We are using data from the U.S. Census Pulse Surveys
. clear all
. use "../data/Andy_June_5.10.21_1pc.dta"
. recode Anxious6 (0/1 = 0)(2/3 = 1)(. = .), generate(Anxiety6) (383 differences between Anxious6 and Anxiety6)
. tabulate Anxiety6
RECODE of │
Anxious6 │
(ANXIOUS) │ Freq.
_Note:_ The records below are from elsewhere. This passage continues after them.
-- ==== Sys2Proof/Certificates/Slice0/Obligations.lean ====
section
/-! DEFINITION. The statements for the provers. Each docstring names the rules it formalises. A statement whose
conclusion is an equation `exec … = .next …` is also the completion statement and the frame of its command: what the
record update does not name is unchanged. -/

open Sys2Proof Sys2Proof.Machine

/-! ### The step, the start and the idle millisecond -/

/-- A step takes the command at the front of the queue with the queue's rest in place. -/
def Obligations.StepTakesFront : Prop :=
  ∀ (c : Instr) (rest : List Instr) (s : State),
    step { s with pending := c :: rest } = exec c { s with pending := rest }

/-- On an empty queue one millisecond passes on the part's time base (the model's choice, log 2; the capture timers'
microseconds, log 16): the weigh timer, the bag, grace, hold, drawer, alarm, cut and frame gap timers, the swipe gap timer
in SWIPE and the tone pattern's position count down by one, a capture timer rises by 1,000 up to 65,535, and nothing else
moves. While the part has no power no time passes on it (log 5). -/
def Obligations.IdleStepIsOneMillisecond : Prop :=
  ∀ s : State, s.pending = [] →
    let less : Option Nat → Option Nat := fun t => t.map fun n => n - 1
    let later : Track → Track := fun x => { x with timer := min 65535 (x.timer + 1000) }
    (s.powered = true → step s = .next { s with
      now := s.now + 1
      scale := { s.scale with weigh := s.scale.weigh.map fun w => { w with timer := w.timer - 1 } }
      monitor := { s.monitor with
        expectations := s.monitor.expectations.map fun x => { x with timer := less x.timer }
        unclaimed := s.monitor.unclaimed.map fun u => { u with grace := u.grace - 1 } }
      reader := { s.reader with
        gapTimer := if s.reader.gap = .swipe then s.reader.gapTimer - 1 else s.reader.gapTimer
        alpha := later s.reader.alpha
        numeric := later s.reader.numeric
        slot := match s.reader.slot with
          | .empty => .empty
          | .held d m t => .held d m (t - 1)
          | .attached d m => .attached d m
          | .released x m => .released x m }
      drawer := { s.drawer with phaseTimer := less s.drawer.phaseTimer, alarmTimer := less s.drawer.alarmTimer }
      tone := { s.tone with position := s.tone.position.map fun p => { p with remaining := p.remaining - 1 } }
      engine := { s.engine with cutTimer := less s.engine.cutTimer }
      link := { s.link with gapTimer := less s.link.gapTimer } }) ∧
    (s.powered = false → step s = .next s)

/-- The values that the manual gives for power-on, in the state after reset (R2, R31, R37, R50, R52, R74, R98, R113,
R133, R146, R165, R196). What the manual does not give is not stated here. -/
def Obligations.ResetHoldsStartValues : Prop :=
  let s := State.reset
  (∀ ch : ChannelId, (s.channel ch).settling = 2 ∧ (s.channel ch).filterRing = [] ∧
    (s.channel ch).stabilityRing = [] ∧ (s.channel ch).latest = none ∧ (s.channel ch).powerUpZero = none ∧
    (s.channel ch).trackingCount = 0) ∧
  s.settledS = none ∧
  (s.scale.tareT = 0 ∧ s.scale.occupancy = .empty ∧ s.scale.weigh = none) ∧
  (s.sale.current = .idle ∧ s.sale.closed = none ∧ s.attendant = false) ∧
  (s.monitor.expectations = [] ∧ s.monitor.exceptions = [] ∧ s.monitor.unclaimed = none ∧
    s.monitor.suspended = false ∧ s.monitor.nextExceptionId = 1 ∧ s.tone.bagAlertHeld = false) ∧
  (s.reader.gap = .swipe ∧ s.reader.decoded = false ∧ s.reader.gapTimer = 20 ∧ s.reader.alpha.bits = [] ∧
    s.reader.numeric.bits = [] ∧ s.reader.slot = .empty) ∧
  (s.tone.owner = .none ∧ s.tone.sounding = false ∧ s.tone.halfPeriod = 250 ∧ s.tone.pendingHalf = none) ∧
  (s.queue.jobs = [] ∧ s.queue.nextJobId = 1) ∧
  (s.engine.condition = .idle ∧ s.engine.line = none ∧ s.engine.row = none ∧ s.engine.memory = 0 ∧
    s.engine.speedIndex = 0 ∧ s.engine.periodInForce = 2500 ∧ s.engine.pendingPeriod = 2500 ∧
    s.engine.cutter = .rest ∧ s.engine.cutTimer = none ∧ s.engine.clearTaken = false) ∧
  (s.link.slots = [] ∧ s.link.reply = none ∧ s.link.dispatch = .free ∧ s.link.lost = false ∧
    s.link.receiver.phase = .hunt ∧ s.link.gapTimer = none ∧ s.link.pendingLine = none)

/-- Every law of the manual that is stated below as an invariant holds at reset. -/
def Obligations.LawsHoldAtReset : Prop :=
  State.reset.queuesBounded ∧ State.reset.budgetKept ∧ State.reset.totalsAgree ∧ State.reset.basketsNumbered ∧
    State.reset.tendersLawful ∧ State.reset.closeSound ∧ State.reset.slotBound ∧ State.reset.alertFollows ∧
    State.reset.alarmFollows ∧ State.reset.channelsSound ∧ State.reset.jobsLawful ∧ State.reset.engineSound ∧
    State.reset.drawerUnits

/-- POWER_ON with a store whose copies pass their checks (R2, R31, R37, R50, R52, R74, R98, R113, R120, R121, R133, R137,
R146, R165, R182, R196, R201): the live settings and records are those stored, each channel starts by its record and its
excitation, the drawer by its sense, the supply by its level, the printer by its sensors, every other block at its start
values, and RESTARTED alone is reported. That the levels come with the command is the model's form (log 7). -/
def Obligations.PowerOnLoadsStore : Prop :=
  ∀ (s : State) (x : StartInputs) (v : Settings) (p b : CalRecord),
    s.store.write = none → s.store.image = .written v v.checkByte → s.store.platterCopy = .written p p.checkByte →
    s.store.bagCopy = .written b b.checkByte →
    let starts : ChannelId → CalRecord → Bool → Channel → Prop := fun ch r excited c =>
      c.condition = (if excited then if r.valid ch then .starting else .uncalibrated else .fault) ∧
      c.converterOn = excited ∧ c.settling = 2 ∧ c.filterRing = [] ∧ c.stabilityRing = [] ∧ c.latest = none ∧
      c.zeroRef = r.calZero ∧ c.powerUpZero = none ∧ c.trackingCount = 0 ∧ c.record = r
    ∃ t, exec (.powerOn x) s = .next t ∧ t.powered = true ∧ t.pending = s.pending ∧ t.store.live = v ∧
      t.store.image = s.store.image ∧ starts .platter p x.platterExcitation t.platter ∧
      starts .bag b x.bagExcitation t.bag ∧ t.settledS = none ∧
      t.link.line = { rate := v.linkRate, parity := v.linkParity } ∧ t.link.reports = [] ∧ t.link.slots = [] ∧
      t.link.dispatch = .free ∧ t.link.reply = none ∧ t.link.lost = false ∧ t.link.pendingLine = none ∧
      t.link.receiver.phase = .hunt ∧ t.link.gapTimer = none ∧
      t.link.transmitter = .sendingReport
        { lostBefore := false
          report := .restarted .powerOn true true (p.valid .platter) true (b.valid .bag) } ∧
      t.sale.current = .idle ∧ t.sale.closed = none ∧ t.attendant = false ∧
      t.scale = { tareT := 0, occupancy := .empty, weigh := none } ∧
      (t.monitor.expectations = [] ∧ t.monitor.exceptions = [] ∧ t.monitor.unclaimed = none ∧
        t.monitor.suspended = false ∧ t.monitor.nextExceptionId = 1) ∧
      (t.reader.gap = .swipe ∧ t.reader.decoded = false ∧ t.reader.gapTimer = 20 ∧
        t.reader.alpha.decoder = .seeking [] ∧ t.reader.alpha.bits = [] ∧ t.reader.numeric.decoder = .seeking [] ∧
        t.reader.numeric.bits = [] ∧ t.reader.slot = .empty) ∧
      (t.tone.owner = .none ∧ t.tone.drawerAlarmHeld = false ∧ t.tone.bagAlertHeld = false ∧
        t.tone.position = none ∧ t.tone.beep = none ∧ t.tone.sounding = false ∧ t.tone.halfPeriod = 250 ∧
        t.tone.pendingHalf = none) ∧
      t.supply =
        { budget := v.supplyBudget
          low := x.supplyBelow20
          granted := { drawer := 0, cutter := 0, motor := 0, head := 0 }
          waiting := { drawer := none, cutter := none, motor := none, head := none } } ∧
      t.queue = { jobs := [], nextJobId := 1 } ∧
      (t.engine.condition = .idle ∧
        t.engine.causes =
          { paperOut := x.paperOut, coverOpen := x.coverOpen, headHot := decide (65 ≤ x.headTemp)
            supplyLow := x.supplyBelow20 } ∧
        t.engine.paperLow = x.paperLow ∧ t.engine.line = none ∧ t.engine.row = none ∧ t.engine.phase = none ∧
        t.engine.stepRunning = none ∧ t.engine.memory = 0 ∧ t.engine.band = bandOf x.headTemp ∧
        t.engine.speedIndex = 0 ∧ t.engine.periodInForce = 2500 ∧ t.engine.pendingPeriod = 2500 ∧
        t.engine.cutter = .rest ∧ t.engine.cutTimer = none ∧ t.engine.clearTaken = false) ∧
      t.drawer =
        { state := if x.drawerOpen = true ∧ v.drawerSensePresent = true then .opened else .closed
          senseOpen := x.drawerOpen
          attempts := 0
          phaseTimer := none
          alarmTimer :=
            if x.drawerOpen = true ∧ v.drawerSensePresent = true ∧ v.drawerAlarmS ≠ 0 then
              some (v.drawerAlarmS * 1000)
            else none
          dutyInForce := v.drawerHoldDuty
          pendingDuty := v.drawerHoldDuty
          kickSource := none }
Percent Cum.
────────────┼───────────────────────────────────
0 │ 376 66.55 66.55
1 │ 189 33.45 100.00
────────────┼───────────────────────────────────
Total │ 565 100.00
logit Command. logit Anxiety6 Sex6 i.Race6 Age6 Income6, or // logistic regression with odds ratios
Iteration 0: log likelihood = -339.85845
Iteration 1: log likelihood = -327.09157
Iteration 2: log likelihood = -326.88691
Iteration 3: log likelihood = -326.88668
Iteration 4: log likelihood = -326.88668
Logistic regression Number of obs = 529
LR chi2(6) = 25.94
Prob > chi2 = 0.0002
Log likelihood = -326.88668 Pseudo R2 = 0.0382
─────────────┬────────────────────────────────────────────────────────────────
Anxiety6 │ Odds ratio Std. err. z P>|z| [95% conf. interval]
─────────────┼────────────────────────────────────────────────────────────────
Sex6 │ .6825173 .1366386 -1.91 0.056 .4610041 1.010468
│
Race6 │
Black alone │ 1.009843 .362237 0.03 0.978 .4999449 2.039789
Asian alone │ .3294345 .1654222 -2.21 0.027 .1231252 .8814373
Other │ .4120474 .2162551 -1.69 0.091 .1473027 1.152614
│
Age6 │ .9891521 .0080552 -1.34 0.180 .9734895 1.005067
Income6 │ .87352 .0402027 -2.94 0.003 .7981736 .955979
_cons │ 2.001622 .8446585 1.64 0.100 .8753591 4.57697
─────────────┴────────────────────────────────────────────────────────────────
Note: _cons estimates baseline odds.
. est store logit // store estimates
glm Command. glm Anxiety6 Sex6 i.Race6 Age6 Income6, family(binomial) link(logit)
Iteration 0: log likelihood = -327.29333
Iteration 1: log likelihood = -326.88686
Iteration 2: log likelihood = -326.88668
Iteration 3: log likelihood = -326.88668
Generalized linear models Number of obs = 529
Optimization : ML Residual df = 522
Scale parameter = 1
Deviance = 653.7733688 (1/df) Deviance = 1.252439
Pearson = 529.2756818 (1/df) Pearson = 1.013938
Variance function: V(u) = u*(1-u/1) [Binomial]
Link function : g(u) = ln(u/(1-u)) [Logit]
AIC = 1.262332
Log likelihood = -326.8866844 BIC = -2619.683
─────────────┬────────────────────────────────────────────────────────────────
│ OIM
Anxiety6 │ Coefficient std. err. z P>|z| [95% conf. interval]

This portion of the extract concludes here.